** WORK INSTRUCTION **
If a line of the records contains the word "peerAt", list it.
TASK MATERIAL section start
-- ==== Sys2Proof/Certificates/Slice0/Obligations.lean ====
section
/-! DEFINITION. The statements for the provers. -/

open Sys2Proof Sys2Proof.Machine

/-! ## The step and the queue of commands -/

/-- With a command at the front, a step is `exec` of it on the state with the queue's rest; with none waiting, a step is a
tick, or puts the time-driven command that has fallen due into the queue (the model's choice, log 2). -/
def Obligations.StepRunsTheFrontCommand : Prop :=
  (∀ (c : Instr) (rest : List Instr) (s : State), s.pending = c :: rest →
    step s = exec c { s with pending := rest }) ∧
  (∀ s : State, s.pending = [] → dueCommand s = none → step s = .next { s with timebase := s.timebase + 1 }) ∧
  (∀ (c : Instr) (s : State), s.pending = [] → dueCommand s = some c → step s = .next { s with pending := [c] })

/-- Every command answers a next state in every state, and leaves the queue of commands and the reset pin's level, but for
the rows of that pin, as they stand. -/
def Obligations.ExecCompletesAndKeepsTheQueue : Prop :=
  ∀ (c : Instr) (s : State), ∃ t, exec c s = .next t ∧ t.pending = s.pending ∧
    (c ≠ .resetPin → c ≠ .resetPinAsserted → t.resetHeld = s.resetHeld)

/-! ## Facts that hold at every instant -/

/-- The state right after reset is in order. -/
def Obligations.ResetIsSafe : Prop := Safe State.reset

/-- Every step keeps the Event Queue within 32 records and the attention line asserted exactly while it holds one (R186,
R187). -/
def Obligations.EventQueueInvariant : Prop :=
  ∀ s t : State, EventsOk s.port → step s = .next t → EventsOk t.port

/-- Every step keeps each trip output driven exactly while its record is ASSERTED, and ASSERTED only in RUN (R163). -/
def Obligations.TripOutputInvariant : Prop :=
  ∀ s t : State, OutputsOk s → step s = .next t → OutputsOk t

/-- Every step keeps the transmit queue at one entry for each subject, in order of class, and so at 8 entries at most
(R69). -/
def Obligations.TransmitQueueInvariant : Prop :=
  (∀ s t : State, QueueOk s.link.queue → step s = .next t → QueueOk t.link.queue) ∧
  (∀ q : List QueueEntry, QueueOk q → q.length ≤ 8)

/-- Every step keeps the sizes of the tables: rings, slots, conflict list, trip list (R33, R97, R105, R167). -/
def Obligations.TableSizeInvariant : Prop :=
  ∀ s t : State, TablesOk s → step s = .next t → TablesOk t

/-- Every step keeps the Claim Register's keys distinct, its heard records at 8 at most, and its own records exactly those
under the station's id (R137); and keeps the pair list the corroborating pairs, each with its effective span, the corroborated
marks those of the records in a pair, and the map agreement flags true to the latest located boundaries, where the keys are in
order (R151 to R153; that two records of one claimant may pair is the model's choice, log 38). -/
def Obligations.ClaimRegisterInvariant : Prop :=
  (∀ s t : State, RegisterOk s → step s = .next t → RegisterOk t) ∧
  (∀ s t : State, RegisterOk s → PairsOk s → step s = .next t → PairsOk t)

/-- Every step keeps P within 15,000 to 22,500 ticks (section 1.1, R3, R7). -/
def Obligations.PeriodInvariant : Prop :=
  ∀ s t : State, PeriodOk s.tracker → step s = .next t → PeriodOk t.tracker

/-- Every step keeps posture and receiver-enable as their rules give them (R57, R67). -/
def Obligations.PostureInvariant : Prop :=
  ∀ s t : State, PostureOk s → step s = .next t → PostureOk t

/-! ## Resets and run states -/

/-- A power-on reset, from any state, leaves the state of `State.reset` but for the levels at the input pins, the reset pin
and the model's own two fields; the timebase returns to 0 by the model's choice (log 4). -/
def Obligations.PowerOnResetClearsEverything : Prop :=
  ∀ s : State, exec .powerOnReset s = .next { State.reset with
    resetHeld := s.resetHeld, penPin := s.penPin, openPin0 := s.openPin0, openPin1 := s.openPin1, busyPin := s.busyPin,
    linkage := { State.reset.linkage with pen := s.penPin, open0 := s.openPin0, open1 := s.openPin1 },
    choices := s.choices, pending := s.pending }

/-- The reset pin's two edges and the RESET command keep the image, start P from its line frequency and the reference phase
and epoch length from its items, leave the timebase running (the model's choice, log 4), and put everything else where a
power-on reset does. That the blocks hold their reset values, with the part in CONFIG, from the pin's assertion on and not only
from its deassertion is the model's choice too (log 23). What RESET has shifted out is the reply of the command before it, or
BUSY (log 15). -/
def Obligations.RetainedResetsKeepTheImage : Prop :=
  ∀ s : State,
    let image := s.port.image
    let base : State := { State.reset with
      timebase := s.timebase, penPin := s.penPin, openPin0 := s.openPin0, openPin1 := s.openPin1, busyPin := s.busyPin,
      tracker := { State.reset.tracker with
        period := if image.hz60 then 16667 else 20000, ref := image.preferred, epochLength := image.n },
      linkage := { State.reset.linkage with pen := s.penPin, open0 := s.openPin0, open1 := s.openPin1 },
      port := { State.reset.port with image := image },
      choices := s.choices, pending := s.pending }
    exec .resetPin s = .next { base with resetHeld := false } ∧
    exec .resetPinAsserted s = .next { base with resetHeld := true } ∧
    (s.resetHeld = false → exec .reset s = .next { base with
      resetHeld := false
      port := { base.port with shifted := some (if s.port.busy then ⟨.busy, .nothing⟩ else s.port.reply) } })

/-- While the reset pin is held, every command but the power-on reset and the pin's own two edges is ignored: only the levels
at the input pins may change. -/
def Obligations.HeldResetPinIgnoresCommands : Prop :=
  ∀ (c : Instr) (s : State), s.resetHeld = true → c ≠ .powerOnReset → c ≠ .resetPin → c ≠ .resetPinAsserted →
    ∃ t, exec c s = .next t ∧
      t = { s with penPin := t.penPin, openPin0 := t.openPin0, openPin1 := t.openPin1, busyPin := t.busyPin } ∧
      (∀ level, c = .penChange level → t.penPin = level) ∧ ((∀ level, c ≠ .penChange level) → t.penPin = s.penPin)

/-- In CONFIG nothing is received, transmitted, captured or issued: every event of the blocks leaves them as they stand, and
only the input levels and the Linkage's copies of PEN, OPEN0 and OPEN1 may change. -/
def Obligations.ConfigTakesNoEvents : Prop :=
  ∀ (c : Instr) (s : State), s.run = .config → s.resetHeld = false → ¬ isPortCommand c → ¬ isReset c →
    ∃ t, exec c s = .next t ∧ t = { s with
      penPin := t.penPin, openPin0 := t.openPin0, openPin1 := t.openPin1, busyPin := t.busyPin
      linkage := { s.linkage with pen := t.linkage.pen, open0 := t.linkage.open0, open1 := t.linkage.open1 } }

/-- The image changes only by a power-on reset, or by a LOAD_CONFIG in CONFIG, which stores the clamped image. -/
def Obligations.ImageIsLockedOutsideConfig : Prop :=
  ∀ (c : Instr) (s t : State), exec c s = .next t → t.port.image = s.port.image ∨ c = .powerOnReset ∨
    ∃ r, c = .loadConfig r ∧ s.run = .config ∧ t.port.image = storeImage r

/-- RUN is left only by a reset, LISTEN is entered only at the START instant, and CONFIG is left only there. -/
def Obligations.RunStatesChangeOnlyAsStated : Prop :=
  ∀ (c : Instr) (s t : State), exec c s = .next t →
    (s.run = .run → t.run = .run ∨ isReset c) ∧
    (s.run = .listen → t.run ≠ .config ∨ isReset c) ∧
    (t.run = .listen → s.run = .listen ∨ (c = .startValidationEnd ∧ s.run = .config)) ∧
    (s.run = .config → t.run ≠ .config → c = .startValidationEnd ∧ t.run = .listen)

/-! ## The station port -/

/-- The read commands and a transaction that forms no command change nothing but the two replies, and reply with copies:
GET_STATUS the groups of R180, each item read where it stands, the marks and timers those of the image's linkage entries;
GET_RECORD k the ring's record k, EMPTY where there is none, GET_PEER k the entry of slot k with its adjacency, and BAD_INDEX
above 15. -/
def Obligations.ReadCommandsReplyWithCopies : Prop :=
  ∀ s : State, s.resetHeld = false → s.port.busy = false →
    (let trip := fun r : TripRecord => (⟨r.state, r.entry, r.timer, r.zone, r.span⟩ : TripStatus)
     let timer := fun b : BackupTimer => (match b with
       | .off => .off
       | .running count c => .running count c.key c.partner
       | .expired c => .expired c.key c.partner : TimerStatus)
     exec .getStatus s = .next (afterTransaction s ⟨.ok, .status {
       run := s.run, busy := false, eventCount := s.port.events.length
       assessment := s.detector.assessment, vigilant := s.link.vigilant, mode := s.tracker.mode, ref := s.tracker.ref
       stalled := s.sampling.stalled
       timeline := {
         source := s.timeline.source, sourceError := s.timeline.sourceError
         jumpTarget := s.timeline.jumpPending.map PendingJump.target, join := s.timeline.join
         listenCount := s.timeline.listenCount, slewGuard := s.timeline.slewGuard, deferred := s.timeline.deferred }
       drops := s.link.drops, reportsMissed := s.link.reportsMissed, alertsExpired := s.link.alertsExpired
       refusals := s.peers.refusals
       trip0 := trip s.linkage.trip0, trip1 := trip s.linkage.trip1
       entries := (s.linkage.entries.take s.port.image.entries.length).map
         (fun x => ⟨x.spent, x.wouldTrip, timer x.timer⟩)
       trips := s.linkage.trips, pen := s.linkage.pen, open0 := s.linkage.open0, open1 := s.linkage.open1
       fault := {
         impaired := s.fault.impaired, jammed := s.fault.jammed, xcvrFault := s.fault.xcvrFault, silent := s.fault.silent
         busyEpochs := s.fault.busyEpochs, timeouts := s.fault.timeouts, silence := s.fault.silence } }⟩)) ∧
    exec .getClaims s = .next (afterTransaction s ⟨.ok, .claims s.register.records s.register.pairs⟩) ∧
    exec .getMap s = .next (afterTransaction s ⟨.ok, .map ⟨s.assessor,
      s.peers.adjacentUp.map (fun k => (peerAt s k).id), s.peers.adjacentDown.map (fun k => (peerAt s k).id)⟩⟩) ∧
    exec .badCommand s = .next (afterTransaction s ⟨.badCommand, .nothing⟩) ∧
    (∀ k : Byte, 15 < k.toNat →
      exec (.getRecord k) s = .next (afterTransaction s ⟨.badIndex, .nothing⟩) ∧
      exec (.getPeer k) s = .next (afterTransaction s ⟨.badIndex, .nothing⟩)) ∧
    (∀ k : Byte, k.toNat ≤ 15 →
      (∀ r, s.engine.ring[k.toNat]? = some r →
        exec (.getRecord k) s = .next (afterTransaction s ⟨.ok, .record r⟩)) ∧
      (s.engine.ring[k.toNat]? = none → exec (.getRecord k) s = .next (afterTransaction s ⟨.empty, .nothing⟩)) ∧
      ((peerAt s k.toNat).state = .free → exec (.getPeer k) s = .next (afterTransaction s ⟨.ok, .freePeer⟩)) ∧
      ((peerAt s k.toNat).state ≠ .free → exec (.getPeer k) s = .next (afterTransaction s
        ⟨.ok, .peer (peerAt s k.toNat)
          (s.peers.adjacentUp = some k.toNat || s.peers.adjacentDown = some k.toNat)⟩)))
TASK MATERIAL section end
TASK MATERIAL section start
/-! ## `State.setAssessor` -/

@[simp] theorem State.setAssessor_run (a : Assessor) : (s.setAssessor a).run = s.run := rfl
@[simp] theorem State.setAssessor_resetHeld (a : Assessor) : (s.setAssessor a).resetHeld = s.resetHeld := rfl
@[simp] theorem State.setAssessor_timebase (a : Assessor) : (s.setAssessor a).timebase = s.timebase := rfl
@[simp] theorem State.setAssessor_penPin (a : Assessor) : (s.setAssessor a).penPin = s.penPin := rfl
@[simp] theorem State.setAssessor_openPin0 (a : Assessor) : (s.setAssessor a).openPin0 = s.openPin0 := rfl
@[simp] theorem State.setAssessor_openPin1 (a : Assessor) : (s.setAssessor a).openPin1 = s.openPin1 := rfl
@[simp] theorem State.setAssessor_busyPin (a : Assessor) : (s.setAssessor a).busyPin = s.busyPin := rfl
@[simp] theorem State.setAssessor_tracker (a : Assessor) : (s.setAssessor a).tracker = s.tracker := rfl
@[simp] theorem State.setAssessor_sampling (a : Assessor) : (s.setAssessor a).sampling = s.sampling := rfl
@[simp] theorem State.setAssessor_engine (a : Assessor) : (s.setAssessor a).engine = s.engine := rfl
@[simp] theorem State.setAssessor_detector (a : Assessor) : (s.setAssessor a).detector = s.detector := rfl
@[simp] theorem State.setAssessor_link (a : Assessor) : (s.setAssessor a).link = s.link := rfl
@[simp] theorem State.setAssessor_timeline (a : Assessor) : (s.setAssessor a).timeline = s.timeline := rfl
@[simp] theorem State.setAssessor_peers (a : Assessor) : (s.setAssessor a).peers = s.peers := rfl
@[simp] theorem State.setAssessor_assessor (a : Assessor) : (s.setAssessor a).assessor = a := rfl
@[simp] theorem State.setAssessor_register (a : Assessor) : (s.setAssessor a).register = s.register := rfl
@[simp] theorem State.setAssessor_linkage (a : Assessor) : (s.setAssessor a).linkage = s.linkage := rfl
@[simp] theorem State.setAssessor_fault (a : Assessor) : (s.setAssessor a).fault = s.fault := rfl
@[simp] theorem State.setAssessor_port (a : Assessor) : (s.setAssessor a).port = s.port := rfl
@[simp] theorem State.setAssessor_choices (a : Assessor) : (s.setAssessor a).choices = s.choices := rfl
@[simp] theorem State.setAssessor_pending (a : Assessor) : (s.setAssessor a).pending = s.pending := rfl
TASK MATERIAL section end
TASK MATERIAL section start
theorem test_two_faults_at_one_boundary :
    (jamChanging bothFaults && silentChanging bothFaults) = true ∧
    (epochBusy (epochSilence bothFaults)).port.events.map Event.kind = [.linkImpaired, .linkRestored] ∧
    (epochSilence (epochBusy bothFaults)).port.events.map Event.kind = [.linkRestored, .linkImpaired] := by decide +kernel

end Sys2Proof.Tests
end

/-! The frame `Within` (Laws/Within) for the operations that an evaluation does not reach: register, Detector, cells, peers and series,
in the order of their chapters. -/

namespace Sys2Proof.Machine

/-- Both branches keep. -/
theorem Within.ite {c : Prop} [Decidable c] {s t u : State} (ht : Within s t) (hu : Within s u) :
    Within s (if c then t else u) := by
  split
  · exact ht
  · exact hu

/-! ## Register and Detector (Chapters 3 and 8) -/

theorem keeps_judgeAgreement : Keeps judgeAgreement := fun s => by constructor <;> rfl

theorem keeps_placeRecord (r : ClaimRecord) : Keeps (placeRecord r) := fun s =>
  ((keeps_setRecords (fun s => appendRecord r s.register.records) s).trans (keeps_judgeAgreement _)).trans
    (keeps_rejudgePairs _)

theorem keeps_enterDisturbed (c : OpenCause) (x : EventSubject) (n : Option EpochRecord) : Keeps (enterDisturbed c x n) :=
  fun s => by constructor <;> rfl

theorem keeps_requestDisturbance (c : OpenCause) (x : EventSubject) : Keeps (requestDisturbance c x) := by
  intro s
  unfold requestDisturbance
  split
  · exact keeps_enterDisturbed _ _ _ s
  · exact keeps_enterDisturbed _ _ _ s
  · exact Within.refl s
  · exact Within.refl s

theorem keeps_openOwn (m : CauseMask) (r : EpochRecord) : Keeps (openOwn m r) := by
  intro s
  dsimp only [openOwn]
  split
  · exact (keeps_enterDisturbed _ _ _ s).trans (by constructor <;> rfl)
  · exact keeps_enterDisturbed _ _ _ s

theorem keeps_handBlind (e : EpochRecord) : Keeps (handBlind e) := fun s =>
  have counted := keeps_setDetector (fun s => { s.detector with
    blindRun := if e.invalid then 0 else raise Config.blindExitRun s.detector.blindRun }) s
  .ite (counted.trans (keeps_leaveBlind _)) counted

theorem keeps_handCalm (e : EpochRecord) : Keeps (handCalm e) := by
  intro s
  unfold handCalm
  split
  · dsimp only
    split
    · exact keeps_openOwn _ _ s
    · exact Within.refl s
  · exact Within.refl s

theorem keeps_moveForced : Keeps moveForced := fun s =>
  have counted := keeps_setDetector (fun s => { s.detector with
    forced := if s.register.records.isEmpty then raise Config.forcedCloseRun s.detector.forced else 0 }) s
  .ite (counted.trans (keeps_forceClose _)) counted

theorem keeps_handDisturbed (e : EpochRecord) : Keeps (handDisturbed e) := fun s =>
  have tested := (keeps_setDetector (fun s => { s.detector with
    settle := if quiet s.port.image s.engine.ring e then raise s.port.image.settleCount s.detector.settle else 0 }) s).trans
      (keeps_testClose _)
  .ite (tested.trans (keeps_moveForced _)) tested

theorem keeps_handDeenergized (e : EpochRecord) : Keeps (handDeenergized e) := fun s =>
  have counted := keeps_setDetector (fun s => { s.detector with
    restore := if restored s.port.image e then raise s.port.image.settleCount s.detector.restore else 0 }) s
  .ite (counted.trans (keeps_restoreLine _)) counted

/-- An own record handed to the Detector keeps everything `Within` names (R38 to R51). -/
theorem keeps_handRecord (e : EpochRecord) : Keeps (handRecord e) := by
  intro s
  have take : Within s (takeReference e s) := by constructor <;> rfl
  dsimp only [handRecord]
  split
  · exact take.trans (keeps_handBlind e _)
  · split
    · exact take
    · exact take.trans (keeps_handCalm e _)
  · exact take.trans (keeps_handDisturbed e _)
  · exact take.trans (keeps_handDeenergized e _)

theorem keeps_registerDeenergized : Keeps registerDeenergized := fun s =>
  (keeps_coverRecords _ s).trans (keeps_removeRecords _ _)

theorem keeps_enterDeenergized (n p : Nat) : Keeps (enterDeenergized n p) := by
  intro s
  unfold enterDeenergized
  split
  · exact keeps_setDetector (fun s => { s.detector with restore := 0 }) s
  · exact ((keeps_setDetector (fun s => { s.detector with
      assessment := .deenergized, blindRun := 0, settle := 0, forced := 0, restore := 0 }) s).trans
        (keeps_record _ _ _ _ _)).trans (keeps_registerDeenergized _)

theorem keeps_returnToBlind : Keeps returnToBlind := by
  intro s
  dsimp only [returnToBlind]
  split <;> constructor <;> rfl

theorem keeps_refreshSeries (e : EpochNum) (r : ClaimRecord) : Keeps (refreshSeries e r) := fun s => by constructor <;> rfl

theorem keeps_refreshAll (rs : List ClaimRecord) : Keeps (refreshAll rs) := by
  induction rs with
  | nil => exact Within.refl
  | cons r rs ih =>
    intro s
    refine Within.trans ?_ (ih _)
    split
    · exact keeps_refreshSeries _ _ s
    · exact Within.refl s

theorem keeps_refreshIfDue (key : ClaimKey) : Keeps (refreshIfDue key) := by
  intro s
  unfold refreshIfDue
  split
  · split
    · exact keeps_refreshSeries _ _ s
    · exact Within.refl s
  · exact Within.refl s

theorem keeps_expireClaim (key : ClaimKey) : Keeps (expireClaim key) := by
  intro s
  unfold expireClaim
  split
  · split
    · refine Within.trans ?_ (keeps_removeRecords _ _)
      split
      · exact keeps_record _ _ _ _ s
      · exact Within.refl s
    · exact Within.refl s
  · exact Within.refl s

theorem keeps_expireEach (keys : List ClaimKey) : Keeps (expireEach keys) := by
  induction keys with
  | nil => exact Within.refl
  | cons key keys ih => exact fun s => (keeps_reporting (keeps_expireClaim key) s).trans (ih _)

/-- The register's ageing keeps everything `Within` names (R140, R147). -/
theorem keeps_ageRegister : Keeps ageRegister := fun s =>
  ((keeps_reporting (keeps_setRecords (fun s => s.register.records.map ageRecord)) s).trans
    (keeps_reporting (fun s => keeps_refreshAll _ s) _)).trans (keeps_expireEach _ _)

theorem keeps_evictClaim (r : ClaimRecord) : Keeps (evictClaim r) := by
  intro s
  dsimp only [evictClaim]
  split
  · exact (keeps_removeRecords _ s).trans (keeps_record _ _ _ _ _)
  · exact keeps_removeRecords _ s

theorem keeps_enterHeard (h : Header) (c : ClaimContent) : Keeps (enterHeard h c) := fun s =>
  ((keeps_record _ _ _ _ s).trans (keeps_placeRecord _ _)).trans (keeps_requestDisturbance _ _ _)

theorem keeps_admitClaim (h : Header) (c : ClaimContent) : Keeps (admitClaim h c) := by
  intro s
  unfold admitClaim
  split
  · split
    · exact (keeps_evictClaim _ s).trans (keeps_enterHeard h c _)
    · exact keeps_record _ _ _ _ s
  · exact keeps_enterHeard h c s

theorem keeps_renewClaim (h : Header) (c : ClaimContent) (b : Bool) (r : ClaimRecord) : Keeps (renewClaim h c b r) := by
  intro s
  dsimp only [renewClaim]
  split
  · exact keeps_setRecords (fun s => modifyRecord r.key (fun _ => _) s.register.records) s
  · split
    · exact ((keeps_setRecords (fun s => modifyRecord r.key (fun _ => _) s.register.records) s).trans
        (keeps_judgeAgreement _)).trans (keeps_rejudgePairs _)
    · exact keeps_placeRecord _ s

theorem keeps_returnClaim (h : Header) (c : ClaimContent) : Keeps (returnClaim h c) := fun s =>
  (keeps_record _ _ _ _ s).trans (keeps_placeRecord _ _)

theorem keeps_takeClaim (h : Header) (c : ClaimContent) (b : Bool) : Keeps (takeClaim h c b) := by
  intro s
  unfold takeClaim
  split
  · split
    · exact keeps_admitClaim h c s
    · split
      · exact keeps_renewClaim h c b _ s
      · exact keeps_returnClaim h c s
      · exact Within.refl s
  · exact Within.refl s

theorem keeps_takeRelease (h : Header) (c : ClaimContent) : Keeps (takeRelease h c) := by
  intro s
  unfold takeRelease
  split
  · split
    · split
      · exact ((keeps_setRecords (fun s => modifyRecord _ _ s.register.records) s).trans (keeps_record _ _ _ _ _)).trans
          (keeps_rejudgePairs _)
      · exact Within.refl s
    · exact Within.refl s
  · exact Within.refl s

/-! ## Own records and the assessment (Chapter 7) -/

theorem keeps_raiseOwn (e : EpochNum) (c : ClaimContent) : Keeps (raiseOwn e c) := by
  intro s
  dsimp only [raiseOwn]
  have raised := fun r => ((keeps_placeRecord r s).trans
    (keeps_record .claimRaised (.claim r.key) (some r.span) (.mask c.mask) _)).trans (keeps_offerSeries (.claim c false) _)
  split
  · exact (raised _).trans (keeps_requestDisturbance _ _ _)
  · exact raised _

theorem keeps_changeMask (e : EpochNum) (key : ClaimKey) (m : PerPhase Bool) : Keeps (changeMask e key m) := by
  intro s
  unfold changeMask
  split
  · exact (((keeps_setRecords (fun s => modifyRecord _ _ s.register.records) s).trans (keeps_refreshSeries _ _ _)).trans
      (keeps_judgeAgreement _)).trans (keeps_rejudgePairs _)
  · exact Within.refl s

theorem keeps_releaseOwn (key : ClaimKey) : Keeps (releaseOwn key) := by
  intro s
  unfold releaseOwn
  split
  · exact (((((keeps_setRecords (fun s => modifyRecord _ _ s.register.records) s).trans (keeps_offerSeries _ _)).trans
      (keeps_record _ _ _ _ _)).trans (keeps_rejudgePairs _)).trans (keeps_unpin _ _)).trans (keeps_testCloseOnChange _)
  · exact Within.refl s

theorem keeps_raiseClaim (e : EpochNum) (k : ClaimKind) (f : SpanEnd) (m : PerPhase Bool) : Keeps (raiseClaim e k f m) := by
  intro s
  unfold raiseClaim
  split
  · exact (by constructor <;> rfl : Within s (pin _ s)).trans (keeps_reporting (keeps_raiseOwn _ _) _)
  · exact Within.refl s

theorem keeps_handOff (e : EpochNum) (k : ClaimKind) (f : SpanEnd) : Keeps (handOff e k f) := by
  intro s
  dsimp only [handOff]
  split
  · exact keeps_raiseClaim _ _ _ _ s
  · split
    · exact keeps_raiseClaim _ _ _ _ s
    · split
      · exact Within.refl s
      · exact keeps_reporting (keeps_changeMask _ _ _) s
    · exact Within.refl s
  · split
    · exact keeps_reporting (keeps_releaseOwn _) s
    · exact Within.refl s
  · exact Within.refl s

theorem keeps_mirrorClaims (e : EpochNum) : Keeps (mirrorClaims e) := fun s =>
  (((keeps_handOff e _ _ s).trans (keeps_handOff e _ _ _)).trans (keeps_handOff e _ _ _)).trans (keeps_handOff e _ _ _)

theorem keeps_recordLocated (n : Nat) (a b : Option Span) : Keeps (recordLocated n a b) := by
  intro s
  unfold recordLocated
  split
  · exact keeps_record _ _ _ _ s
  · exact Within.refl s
TASK MATERIAL section end
** YOUR SOLUTION **
      s.peers.adjacentUp.map (fun k => (peerAt s k).id), s.peers.adjacentDown.map (fun k => (peerAt s k).id)⟩⟩) ∧
      ((peerAt s k.toNat).state = .free → exec (.getPeer k) s = .next (afterTransaction s ⟨.ok, .freePeer⟩)) ∧
      ((peerAt s k.toNat).state ≠ .free → exec (.getPeer k) s = .next (afterTransaction s
        ⟨.ok, .peer (peerAt s k.toNat)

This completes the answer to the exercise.